» TASK REQUIREMENTS:
The entries below contain a line with "def at8 (e : Enc" and a line with "def decAt (dst". Quote exactly those two lines and all lines between them.

#### GIVEN ENTRIES

-- ==== Sys2Proof/Machine/Step.lean ====
section
/-! DEFINITION. One step of the machine, and the host's placing of a word. -/

namespace Sys2Proof.Machine

/-- One step: one rising edge of `clk`. -/
def step (s : State) : Host.Outcome State Fault Refusal := stepEdge s

/-- `s` with the opcode table's word `w` stored where `step` takes its next operation. A field is placed at the
width of the machine, whatever `nbits` says; at the default width the two are the same. -/
def State.withFetchWord (s : State) (_nbits w : Nat) : State := placeWord w s

end Sys2Proof.Machine
end

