-- ==== Sys2Proof/Tests/Slice0.lean ====
section
/-! SUPPORT. The model's own tests. Expected results are the vectors of spec/95_test_vectors.md (their ids in the
comments) or the examples of the rules named. The last part shows, for each statement with hypotheses, a concrete
state that meets all of them. -/

namespace Sys2Proof.Tests

open Sys2Proof Sys2Proof.Machine

/-! ### Building small states -/

/-- The state a result leaves, if it is a next state. -/
def nextOf : Result → Option State
  | .next s => some s
  | .fault _ => none
  | .refused _ => none

def faultOf : Result → Option Fault
  | .next _ => none
  | .fault f => some f
  | .refused _ => none

def refusalOf : Result → Option Refusal
  | .next _ => none
  | .fault _ => none
  | .refused r => some r

/-- A machine of width 8 with the given units and no trace. -/
def at8 (e : Enc 8) (d : Dec 8) (ps : List PortIn := []) : State := ⟨8, e, d, [], [], [], [], ps⟩

def encAt (est : Phase) (ebit : Bool) (n : Nat) (q : List OutTok := []) : Enc 8 := ⟨est, ebit, BitVec.ofNat 8 n, q⟩

def decAt (dst : Phase) (dpol : Bool) (dsh dn drem : Nat) (derr dcl : Bool := false) : Dec 8 :=
  ⟨dst, dpol, BitVec.ofNat 8 dsh, bitCount 8 dn, BitVec.ofNat 8 drem, derr, dcl⟩

/-- The encoder's registers as numbers. -/
structure EncView where
  est : Phase
  ebit : Bool
  ecnt : Nat
  eoq : List OutTok
  deriving DecidableEq, Repr

/-- The decoder's registers as numbers. -/
structure DecView where
  dst : Phase
  dpol : Bool
  dsh : Nat
  dn : Nat
  drem : Nat
  derr : Bool
  dcl : Bool
  deriving DecidableEq, Repr

def encOf (r : Result) : Option EncView :=
  (nextOf r).map (fun t => ⟨t.enc.est, t.enc.ebit, t.enc.ecnt.toNat, t.enc.eoq⟩)

def decOf (r : Result) : Option DecView :=
  (nextOf r).map (fun t =>
    ⟨t.dec.dst, t.dec.dpol, t.dec.dsh.toNat, t.dec.dn.toNat, t.dec.drem.toNat, t.dec.derr, t.dec.dcl⟩)

/-- The encoder after an instruction, from a state of the encoder at width 8. -/
def runEnc (i : Instr) (e : Enc 8) : Option EncView := encOf (exec i (at8 e (Dec.reset 8)))

/-- The decoder after an instruction, from a state of the decoder at width 8. -/
def runDec (i : Instr) (d : Dec 8) : Option DecView := decOf (exec i (at8 (Enc.reset 8) d))

def zeros8 : List OutTok := List.replicate 8 (.bit false)
def ones8 : List OutTok := List.replicate 8 (.bit true)

/-! ### Well-formedness: an ill-formed term for each check -/

theorem test_wf_run_zero : (Instr.run 0).wf 8 = false := by decide
theorem test_wf_run_past_max : (Instr.run 256).wf 8 = false := by decide
theorem test_wf_width_zero : Instr.ebit0.wf 0 = false := by decide
theorem test_wf_run_max : (Instr.run 255).wf 8 = true := by decide

/-! ### Decoding words written out from 30_encoding R80 to R85 -/

/-- `EBIT 1` is `0b01` on `EI`, `EEND` is `0b1x` (R81). -/
theorem test_decode_encoder_tokens :
    decodeToken .ei 0b00#2 = .ebit0 ∧ decodeToken .ei 0b01#2 = .ebit1 ∧ decodeToken .ei 0b10#2 = .eend ∧
    decodeToken .ei 0b11#2 = .eend := by decide

/-- `DBIT 1` is `0b01` on `DI`, `DEND` is `0b1x` (R82). -/
theorem test_decode_decoder_tokens :
    decodeToken .di 0b00#2 = .dbit0 ∧ decodeToken .di 0b01#2 = .dbit1 ∧ decodeToken .di 0b10#2 = .dend ∧
    decodeToken .di 0b11#2 = .dend := by decide

/-- `ESC` is all zeros; the field 1 at `W = 8` is `0,0,0,0,0,0,0,1` in order of transfer (R85, R57). -/
theorem test_decode_fields :
    decodeField 0b00000000#8 = .esc ∧ decodeField 0b00000001#8 = .run 1 ∧
    decodeField 0b11111110#8 = .run 254 ∧ decodeField 0b1#1 = .run 1 := by decide

theorem test_decode_rejects_token_length :
    decode 8 (.tok .ei) [true] = .error (.tokenLength 1) := by rfl

theorem test_decode_rejects_field_length :
    decode 8 .fld [false, false, true] = .error (.fieldLength 3) := by rfl

theorem test_decode_rejects_width_zero : decode 0 .fld [] = .error .widthZero := by rfl

/-- 95_test_vectors part 2.4: the packer. -/
theorem test_field_bits :
    fieldBits 128#8 = [true, false, false, false, false, false, false, false] ∧
    fieldBits 254#8 = [true, true, true, true, true, true, true, false] ∧
    fieldBits 5#3 = [true, false, true] ∧ fieldBits 2#2 = [true, false] := by decide

/-- 95_test_vectors part 2.4: `Unpack` of `10000000 0000001` is `([128], 7)`. -/
theorem test_unpack_with_tail :
    unpackFields 8 ([true] ++ List.replicate 13 false ++ [true]) = [128] ∧
    tailCount 8 ([true] ++ List.replicate 13 false ++ [true]) = 7 := by decide

/-- 95_test_vectors E41 (`W = 2`), E56 (`W = 1`), E18 (`W = 8`). -/
theorem test_encode_fields :
    encodeFields 2 [true, true, true, true, true, false, false] = [0, 3, 0, 2, 2] ∧
    encodeFields 1 [true, true, false] = [0, 1, 0, 1, 1] ∧
    encodeFields 8 [false, false, true, true, true, false] = [2, 3, 1] := by decide

/-- 95_test_vectors D9, D10. -/
theorem test_decode_field_sequences :
    decodeFields [3, 0, 4] = List.replicate 7 false ∧ decodeFields [1, 1, 0] = [false, true] := by decide

/-! ### The encoder's operations (95_test_vectors part 2.3) -/

/-- O4. -/
theorem test_ebit0_continues :
    runEnc .ebit0 (encAt .inRun false 1) = some ⟨.inRun, false, 2, []⟩ := by decide

/-- O7: a full run that changes is not split. -/
theorem test_ebit0_changes_full_run :
    runEnc .ebit0 (encAt .inRun true 255) = some ⟨.inRun, false, 1, ones8⟩ := by decide

/-- O2: the leading field. -/
theorem test_ebit1_first :
    runEnc .ebit1 (encAt .atRunStart false 0) = some ⟨.inRun, true, 1, zeros8⟩ := by decide

/-- O6: the overflow split. -/
theorem test_ebit1_overflows :
    runEnc .ebit1 (encAt .inRun true 255) = some ⟨.inRun, true, 1, ones8 ++ zeros8⟩ := by decide

/-- O3. -/
theorem test_eend_empty :
    runEnc .eend (encAt .atRunStart false 0) = some ⟨.done, false, 0, [.close false]⟩ := by decide

/-- O9. -/
theorem test_eend_in_run :
    runEnc .eend (encAt .inRun false 7) =
      some ⟨.done, false, 7, [.bit false, .bit false, .bit false, .bit false, .bit false, .bit true,
        .bit true, .bit true, .close false]⟩ := by decide
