-- ==== Sys2Proof/Syntax.lean ====
section
/-! DEFINITION. The commands of the block: one constructor per row of spec/opcode_table.json. A command names the
agent whose step comes next (an Eddy, a link, a port, a command source ...); what that agent works on stands in State.
Data that reaches the block from outside in that step (a flit, a training word, a sensor value, the outcome of a
physical check) is an operand. Each docstring cites the row's rule. -/

namespace Sys2Proof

########

» OUTPUT FOR THIS EXERCISE:
def at8 (e : Enc 8) (d : Dec 8) (ps : List PortIn := []) : State := ⟨8, e, d, [], [], [], [], ps⟩

def encAt (est : Phase) (ebit : Bool) (n : Nat) (q : List OutTok := []) : Enc 8 := ⟨est, ebit, BitVec.ofNat 8 n, q⟩

def decAt (dst : Phase) (dpol : Bool) (dsh dn drem : Nat) (derr dcl : Bool := false) : Dec 8 :=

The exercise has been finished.